Ну ничего. Это с непривычки, это в первый раз. Почему нельзя сделать так, чтобы некоторые вещи начинались сразу со второго раза? Секс, например. Или курение. Кстати, да, да, да!! Закурить, вот что надо. Ни разу еще не курил, как проснулся, это же помереть можно… Он похлопал по груди и обнаружил, что вместо сигарет по ошибке сунул во второй карман еще одну пачку таблеток.
— Лео, а у вас закурить нет? — спросил он со слабой надеждой. Стокрылый пожал плечами:
— Я бросил, ты же знаешь… Впрочем, могу у охраны спросить.
— Это хорошо бы, — слабым голосом заметил Черный.
— Посиди, я сейчас, — велел Стокрылый и выбрался из машины. Как раз вовремя, чтобы Черный вспомнил про свою первую сигарету. Как купил — с бьющимся сердцем — в ларьке мягкую пачку 'родопи'. Как, озираясь, вышел на лестничную площадку. Как в первый раз осторожно клюнул дымящуюся сигарету — отвратительный вкус, зачем это курят? Потом сообразил, что надо, наверное, в легкие дым втянуть. Закашлялся до слез, чуть не упал от головокружения. И столкнулся с отцом, который вышел на площадку вынести мусор…

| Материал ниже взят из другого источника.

-- ==== Sys2Proof/Machine/ProgramFlow.lean ====
section
/-!
DEFINITION. Machine/ProgramFlow.lean: Group II, branches, returns and loops, Types 8 to 13 (41_program_flow.md R300 to
R337).
-/
namespace Sys2Proof.Machine

/-! ### Branches -/

/-- The target `n + RELADDR` (41_program_flow.md R301). -/
def State.relTarget (s : State) (rel : W24) : Run W24 := .ok (s.seq.pc + rel)

/-- The target `(I + M)[23:0]` through DAG2, without update or wrap (41_program_flow.md R301). -/
def State.indTarget (s : State) (i m : DagNum) : Run W24 := do
  s.mayRead (.i (dagNumber true i))
  s.mayRead (.m (dagNumber true m))
  .ok ((s.dagReg .i (dagNumber true i) + s.dagReg .m (dagNumber true m)).setWidth 24)

/-- The branch that an instruction takes: delayed or not; `ret` for a return. -/
def branchTo (db ret : Bool) (a : W24) : Flow := if db then .delayed a ret else .jump a

/-- A taken branch does not stand in a delay slot (41_program_flow.md R302, D13). -/
def State.slotFree (s : State) : Run Unit := need (s.seq.dbSlots == 0) .delaySlotViolation

/-- The (LA) modifier: the active loop is abandoned, and the target is not the end of a condition-based outer loop
(41_program_flow.md R304, R335). -/
def State.abortLoop (t : State) (a : W24) : Run State := do
  let u ← t.popLoop
  let v ← u.popPc
  need (!(v.looping && v.loopType == 0 && v.loopEnd == a)) .nestedLoopEnd
  .ok v

/-- A JUMP on the written state `t` (41_program_flow.md R310): not taken, the flow goes on. -/
def State.jumpIf (s t : State) (c : Cond) (la db ci : Bool) (target : Run W24) : Run State := do
  s.branchPlace false
  if s.condBoth c then
    s.slotFree
    let a ← target
    s.flow t fun _ u => do
      if la then s.pcStackReady
      let u1 ← if la then u.abortLoop a else .ok u
      let u2 ← if ci then u1.leave else .ok u1
      need (u2.entryAllowed a) .loopEndEntry
      .ok (u2, branchTo db false a)
  else s.advance t

/-- A CALL on the written state `t` (41_program_flow.md R311): the return address is the next address in the flow, or the
one after the two delay slots. DESIGN CHOICE (log 103): an immediate CALL that R334 allows in a two-instruction
condition-based loop pushes as any other, and is no ShortLoopStackAccess (U17). -/
def State.callIf (s t : State) (c : Cond) (db : Bool) (target : Run W24) : Run State := do
  s.branchPlace (!db)
  if s.condBoth c then
    s.slotFree
    s.pcStackReady
    need (!s.seq.stackOverflow) .stackOverflowState
    let a ← target
    s.flow t fun nf u => do
      let u1 := u.pushPc (if db then nf else s.seq.daddr)
      need (u1.entryAllowed a) .loopEndEntry
      .ok (u1, branchTo db false a)
  else s.advance t

/-- A JUMP or CALL with a compute, with the compute's own gate (41_program_flow.md R303). -/
def withGate (c : Cond) (els : Bool) (k : Compute) (s : State) (branch : State → Run State) :
    Host.Outcome State Fault Refusal :=
  outcome s do
    s.condReady c
    let t0 ← s.begin
    let t ← s.computePart t0 k (s.peGate c els)
    branch t

/-- Type 8, JUMP to an address (41_program_flow.md R310). -/
def execJumpAbs (la : Bool) (c : Cond) (db ci : Bool) (addr : W24) (s : State) : Host.Outcome State Fault Refusal :=
  withGate c false .none s fun t => s.jumpIf t c la db ci (.ok addr)

/-- Type 8, JUMP relative to PC (41_program_flow.md R310). -/
def execJumpRel (la : Bool) (c : Cond) (db ci : Bool) (rel : W24) (s : State) : Host.Outcome State Fault Refusal :=
  withGate c false .none s fun t => s.jumpIf t c la db ci (s.relTarget rel)

/-- Type 8, CALL of an address (41_program_flow.md R311). -/
def execCallAbs (c : Cond) (db : Bool) (addr : W24) (s : State) : Host.Outcome State Fault Refusal :=
  withGate c false .none s fun t => s.callIf t c db (.ok addr)

/-- Type 8, CALL relative to PC (41_program_flow.md R311). -/
def execCallRel (c : Cond) (db : Bool) (rel : W24) (s : State) : Host.Outcome State Fault Refusal :=
  withGate c false .none s fun t => s.callIf t c db (s.relTarget rel)

/-- Type 9, indirect JUMP with compute (41_program_flow.md R312). -/
def execJumpInd (la : Bool) (c : Cond) (i m : DagNum) (db els ci : Bool) (k : Compute) (s : State) :
    Host.Outcome State Fault Refusal :=
  withGate c els k s fun t => s.jumpIf t c la db ci (s.indTarget i m)

/-- Type 9, short relative JUMP with compute (41_program_flow.md R312). -/
def execJumpRel6 (la : Bool) (c : Cond) (rel : BitVec 6) (db els ci : Bool) (k : Compute) (s : State) :
    Host.Outcome State Fault Refusal :=
  withGate c els k s fun t => s.jumpIf t c la db ci (s.relTarget (rel.signExtend 24))

/-- Type 9, indirect CALL with compute (41_program_flow.md R313). -/
def execCallInd (c : Cond) (i m : DagNum) (db els : Bool) (k : Compute) (s : State) : Host.Outcome State Fault Refusal :=
  withGate c els k s fun t => s.callIf t c db (s.indTarget i m)

/-- Type 9, short relative CALL with compute (41_program_flow.md R313). -/
def execCallRel6 (c : Cond) (rel : BitVec 6) (db els : Bool) (k : Compute) (s : State) :
    Host.Outcome State Fault Refusal :=
  withGate c els k s fun t => s.callIf t c db (s.relTarget (rel.signExtend 24))

/-- The gates of the ELSE transfer of Type 10: each element where its condition is false (41_program_flow.md R314). -/
def State.elseGate (s : State) (c : Cond) : Gate := ⟨!s.cond false c, !s.cond s.simd c, true⟩

/-- Type 10 (41_program_flow.md R314): the JUMP, or where the condition is false the compute and the post-modify transfer
of a data register. -/
def jumpElse (write : Bool) (dmI dmM : DagNum) (c : Cond) (target : State → Run W24) (d : Reg) (k : Compute) (s : State) :
    Host.Outcome State Fault Refusal :=
  outcome s do
    s.condReady c
    let t0 ← s.begin
    if s.condBoth c then s.jumpIf t0 c false false false (target s)
    else
      s.branchPlace false
      let t ← s.computePart t0 k (s.peGate c true)
      let u ← s.move t
        { op := if write then .store (.reg (.r d)) else .load (.r d), pm := false
          mode := .post (dagNumber false dmI) (.reg (dagNumber false dmM)), lw := false } (s.elseGate c) k.dests
      s.advance u

/-- Type 10, indirect JUMP, else compute and transfer (41_program_flow.md R314). -/
def execJumpIndElse (write : Bool) (dmI dmM : DagNum) (c : Cond) (i m : DagNum) (d : Reg) (k : Compute) (s : State) :
    Host.Outcome State Fault Refusal :=
  jumpElse write dmI dmM c (fun s => s.indTarget i m) d k s

/-- Type 10, short relative JUMP, else compute and transfer (41_program_flow.md R314). -/
def execJumpRelElse (write : Bool) (dmI dmM : DagNum) (c : Cond) (rel : BitVec 6) (d : Reg) (k : Compute) (s : State) :
    Host.Outcome State Fault Refusal :=
  jumpElse write dmI dmM c (fun s => s.relTarget (rel.signExtend 24)) d k s

/-! ### Returns -/

/-- A return on the written state `t`: the address on top of the PC stack, popped, then what `after` does
(41_program_flow.md R306). -/
def State.returnIf (s t : State) (c : Cond) (db : Bool) (after : W24 → State → Run State) : Run State := do
  s.branchPlace false
  if s.condBoth c then
    s.slotFree
    s.pcStackReady
    s.flow t fun _ u => do
      let a := u.topPc
      let u1 ← u.popPc
      let u2 ← after a u1
      .ok (u2, branchTo db true a)
  else s.advance t

/-- Type 11, RTS (41_program_flow.md R315). -/
def execRts (c : Cond) (db els lr : Bool) (k : Compute) (s : State) : Host.Outcome State Fault Refusal :=
  withGate c els k s fun t => s.returnIf t c db fun a u => do
    need (lr || u.entryAllowed a) .loopReentryWithoutLR
    .ok u

/-- Type 11, RTI, the return from an interrupt (41_program_flow.md R316): the interrupt is left after the compute has
written its flags (D17). -/
def execRti (c : Cond) (db els : Bool) (k : Compute) (s : State) : Host.Outcome State Fault Refusal :=
  withGate c els k s fun t => s.returnIf t c db fun _ u => u.leave

/-! ### Loops -/

/-- The type field of a loop of `len` instructions (41_program_flow.md R322). -/
def loopKind (term : Cond) (len : W24) : BitVec 2 :=
  if term != .lce then 0 else if len == 1 then 1 else if len == 2 then 2 else 3

/-- A new loop ends too close to the end of the loop around it (41_program_flow.md R335, U23). -/
def State.endsTooClose (t : State) (e : W24) : Bool :=
  t.looping &&
    (e == t.loopEnd || (t.loopType == 0 && t.loopEnd.toNat < e.toNat + 2 && e.toNat ≤ t.loopEnd.toNat))

/-- The window after DO UNTIL (41_program_flow.md R322). -/
def loopWindow (b e len : W24) : Flow :=
  if len == 1 then .doLoop b b else if len == 2 then .doLoop e b else .doLoop (b + 1) (b + 2)

/-- DO UNTIL: the loop set up (41_program_flow.md R320 to R322); `count` for the form that writes LCNTR. DEDUCED (log 64): the
end is compared with the loop on top after the pops of this step (R335). -/
def State.doUntil (s : State) (term : Cond) (rel : W24) (count : Option W32) : Run State := do
  s.stackPlace true
  s.pcStackReady
  s.useMode1 0x00200000
  need (!(term == .lce && s.seq.loopDepth ≥ 6)) .loopCounterStackFull
  let b := s.seq.pc + 1
  let e := s.seq.pc + rel
  need (b.toNat ≤ e.toNat) .illegalLoopEnd
  let t0 ← s.begin
  s.flow t0 fun _ u => do
    need (!u.endsTooClose e) .nestedLoopEnd
    let u1 := match count with
      | some n => u.setCount u.seq.loopDepth n
      | none => u
    let u2 := u1.pushLoop (loopKind term (e - b + 1) ++ 0#1 ++ term.code ++ e) u1.lcntr
    .ok (u2.pushPc b, loopWindow b e (e - b + 1))

/-- Type 12, `LCNTR = data16, DO UNTIL LCE` (41_program_flow.md R320). -/
def execDoImm (count : W16) (rel : W24) (s : State) : Host.Outcome State Fault Refusal :=
  outcome s (s.doUntil .lce rel (some (count.setWidth 32)))

/-- Type 12, `LCNTR = ureg, DO UNTIL LCE` (41_program_flow.md R320). -/
def execDoUreg (u : UReg) (rel : W24) (s : State) : Host.Outcome State Fault Refusal :=
  outcome s do
    s.mayRead u
    s.doUntil .lce rel (some ((s.read40 u).extractLsb' 8 32))

/-- Type 13, DO UNTIL a termination condition (41_program_flow.md R321). -/
def execDoUntil (term : Cond) (rel : W24) (s : State) : Host.Outcome State Fault Refusal :=
  outcome s (s.doUntil term rel none)

end Sys2Proof.Machine
end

— На, держи — произнес Стокрылый. Черный чуть не заорал от неожиданности. И когда это проклятый ворон успел вернуться? Стокрылый протягивал пачку сигарет. Брови его удивленно карабкались на лоб. — Ты будешь или нет?
Черный кивнул, вытряс из пачки сигарету, закурил. Вкус был мерзостный; он закашлялся. Совсем как те 'родопи'… Черт, черт, что это со мной. Все, с этой минуты — никаких воспоминаний. Нету у меня больше памяти. Не-ту.
— Готов? — спросил Стокрылый. Взглядом он словно мерил Черному температуру. Черный неуверенно кивнул:
— Вы что, уже переоделись?
— Нет, конечно, — фыркнул Стокрылый. — За куревом тебе ходил. Тебе, кстати, в джинсах там не стоит появляться. Надо, чтобы ты рядом со мной был. Я выступать буду, а ты на сцене в кресле сидеть. Якобы, европейское светило, гуру с горы, — он закаркал, — у, я тебя так представлю. Как Воланд у Булгакова, сидеть будешь. Трость тебе дам…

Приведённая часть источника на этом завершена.